-- ==== Sys2Proof/Syntax.lean ====
section
/-!
DEFINITION. The commands of the KZ48 block: one constructor of `Instr` for each row of the table of operations and
events, with the row's operands. A command is a register access, an instruction step of a service core, or an event of
a pin, a link or a unit. What an outside agent decides (which lane failed, which bytes arrived, what a line of DRAM
read as) is an operand; everything the device decides is computed from the state.
-/
namespace Sys2Proof

/-- A master of the Gallery, as R249 names them; `block` stands for the hub's own blocks, which carry no code. -/
inductive Master where
  | core (c : Core)
  | host (f : Func)
  | fport (d : Die) (p : Port)
  | link (l : Link)
  | guest
  | adit
  | block
  deriving DecidableEq, Repr

/-- The two faces of the Adit session registers (R471): the TAP and the debug window. -/
inductive Face where
  | tap | window
  deriving DecidableEq, Repr

/-- Who accesses an outpost peripheral (R63): the hub, as that master, or the user design. -/
inductive Side where
  | hub (m : Master)
  | design
  deriving DecidableEq, Repr

/-- A work descriptor: eight 64-bit words (R248). -/
structure Desc where
  w0 : Word
  w1 : Word
  w2 : Word
  w3 : Word
  w4 : Word
  w5 : Word
  w6 : Word
  w7 : Word
  deriving DecidableEq, Repr

/-- The response status codes of R25; 0b111 is never generated. -/
inductive Status where
  | ok | decerr | denied | tgterr | poison | offline | stalled
  deriving DecidableEq, Repr

/-- The kinds of transaction a fabric port issues (R29). -/
inductive PortOp where
  | read | write | pwrite
  deriving DecidableEq, Repr

/-- What changed the select of a network's switch (R105). -/
inductive SwitchCause where
  | selWrite (m : Master) (v : Bool)
  | fabricSelect (v : Bool)
  deriving DecidableEq, Repr

/-- A lane of a seam: direction, group, and lane 0 to 15 or the spare 16 (R112). -/
structure LaneRef where
  dir : Fin 2
  g : Fin 128
  lane : Fin 17
  deriving DecidableEq, Repr

/-- What the receiver of a lane has found by the end of PRBS (R130): whether it locked, the physical lane of its direction whose
sequence it hears, whether it received 2^20 consecutive bits of it without an error, and its eye margin. -/
structure LaneTest where
  ln : LaneRef
  locked : Bool
  heard : Nat
  clean : Bool
  margin : Fin 64
  deriving DecidableEq, Repr

/-- What the receivers of a seam report at the end of PRBS. -/
structure PrbsReport where
  seam : SeamId
  tests : List LaneTest
  deriving DecidableEq, Repr

/-- The eye measurement of a lane: margin in 1/64 UI, and the PRBS or parity errors of the interval (R136). -/
structure EyeSample where
  ln : LaneRef
  margin : Fin 64
  errs : Nat
  deriving DecidableEq, Repr

/-- The result of a climbing step: errors and margin of each own lane, in lane order, and whether the partner's lanes passed
(R358). -/
structure StepResult where
  lanes : List (Nat × Fin 64)
  theirs : Bool
  deriving DecidableEq, Repr

/-- The kinds of Gallery packets, by the table of classes of R16. -/
inductive Packet where
  | read | write | atomic | flush
  | pwrite | doorbell | message
  | readData | ack | error
  deriving DecidableEq, Repr

/-- A Gallery flit as a router sees it: its packet, the packet's kind and the master that originated it or, for a response,
its request (R16), the hub attach point it is bound for, and whether it is the packet's last flit. -/
structure Flit where
  pkt : Nat
  kind : Packet
  m : Master
  dest : Fin 16
  last : Bool
  deriving DecidableEq, Repr

/-- What the frame code reported for a frame the scrubber read (R312). -/
inductive FrameSeen where
  | clean | single | uncorr
  deriving DecidableEq, Repr

/-- Errors of a DRAM line as a read finds it: code symbols, the 64 data symbols first, and what is added to each (R395). -/
abbrev LineErrs := List (Fin 80 × Byte)

/-- A configuration-space request of the host. -/
inductive CfgReq where
  | read (reg : Nat)
  | busMaster (v : Bool)
  | memSpace (v : Bool)
  | vfEnable (n : Fin 64)
  | msixMask (v : Bool)
  deriving DecidableEq, Repr

/-- The ADVERT block a Bortik partner sends (R357). `lanesOk` says whether its lane indices form the set 0 to w - 1. -/
structure Advert where
  serial : Word
  maxStep : Fin 8
  width : Fin 4
  precode : Bool
  resume : Bool
  lastSeq : BitVec 16
  nonce : Word
  lanesOk : Bool
  deriving DecidableEq, Repr

/-- A block of a received Bortik frame (R361); the two beacon blocks are one (R374). -/
inductive BBlock where
  | ack (seq : BitVec 16)
  | nak (seq : BitVec 16)
  | credit (q : Queue) (cred : BitVec 13) (admitted : BitVec 16)
  | reject (seq : BitVec 16) (check : Byte)
  | doorbell (q : Queue) (seq : BitVec 16) (desc : Desc)
  | keySwitch (epoch : BitVec 32) (newBase : Bool)
  | rscMark (v0 : BitVec 48) (k : BitVec 12) (w : BitVec 13) (kmin : BitVec 12)
  | beacon (serial : Word) (port : Byte) (caps : BitVec 16) (imageId : BitVec 32) (digest : BitVec 256)
      (devEpoch : BitVec 32) (devReady : Bool)
  /-- A block of a reserved type, and a CTRL block of a reserved OP. -/
  | badType
  | badOp
  deriving DecidableEq, Repr

/-- A received Bortik frame: whether a codeword was uncorrectable, whether the tag verified, whether it held RSC blocks,
its blocks in order, and the symbols that FEC corrected on each lane, in lane order. -/
structure BFrame where
  uncorr : Bool
  tagOk : Bool
  rsc : Bool
  blocks : List BBlock
  fixed : List Nat
  deriving DecidableEq, Repr

/-- The rails whose monitors hold the power-on reset (R440). -/
inductive CoreRail where
  | vccint | vcchub | vccsram | vccaux
  deriving DecidableEq, Repr

/-- A unit whose critical state failed (R93, R424). -/
inductive CritUnit where
  | survey | queueTables (q : Queue) | other (code : Fin 256)
  deriving DecidableEq, Repr

/-- A block the power ladder powers down in A1 or A2 (R454). -/
inductive WakeBlock where
  | crew | dram | lanes
  deriving DecidableEq, Repr

/-- A guest transaction's header. -/
structure GuestHdr where
  tag : Fin 256
  addr : Nat
  size : Nat
  /-- TYPE is not reserved and every field marked 0 is 0 (R490, order 2). -/
  legal : Bool
  deriving DecidableEq, Repr

/-- An event of an outpost's I2C bus: the byte sent was acknowledged or not, another controller addresses a target, a byte
arrives, a STOP. -/
inductive I2cEvent where
  | sent (ack : Bool)
  | addressed (a : BitVec 7)
  | received (v : Byte)
  | stopped
  deriving DecidableEq, Repr
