-- ==== Sys2Proof/Machine/CsrKeys.lean ====
section
/-!
DEFINITION. The registers of the KZ48: one key for each field of each register table of the manual, with its CSR
address, lowest bit, width and reset value. A register of a core's own page (R202) stands at 0x1_0000_0000 + core * 0x1000,
outside the hub map. The option-given fields carry the safe defaults of R448 as their reset value here.
-/
namespace Sys2Proof.Machine

/-- One register field: the CSR address of its register, its lowest bit, its width and its reset value. -/
structure Key where
  addr : Nat
  lo : Nat
  w : Nat
  rst : Nat
  deriving DecidableEq, Repr

/-- The key's number in the field table. -/
def Key.id (k : Key) : Nat := k.addr * 64 + k.lo

/-- Base of the register block of seam k in the block of its owner: 0 to 3 fabric, 4 to 7 hub (R14, R149). -/
def seamBase (k : Nat) : Nat := if k < 4 then 0x2800000 + k * 0x1000000 else 0x2900000 + (k - 4) * 0x1000000

namespace K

*EXERCISE REQUIREMENTS*: Up to and including the line with "events, with the", print every line of the records from the start.

*WRITTEN RESPONSE*:
-- ==== Sys2Proof/Syntax.lean ====
section
/-!
DEFINITION. The commands of the KZ48 block: one constructor of `Instr` for each row of the table of operations and
events, with the row's operands. A command is a register access, an instruction step of a service core, or an event of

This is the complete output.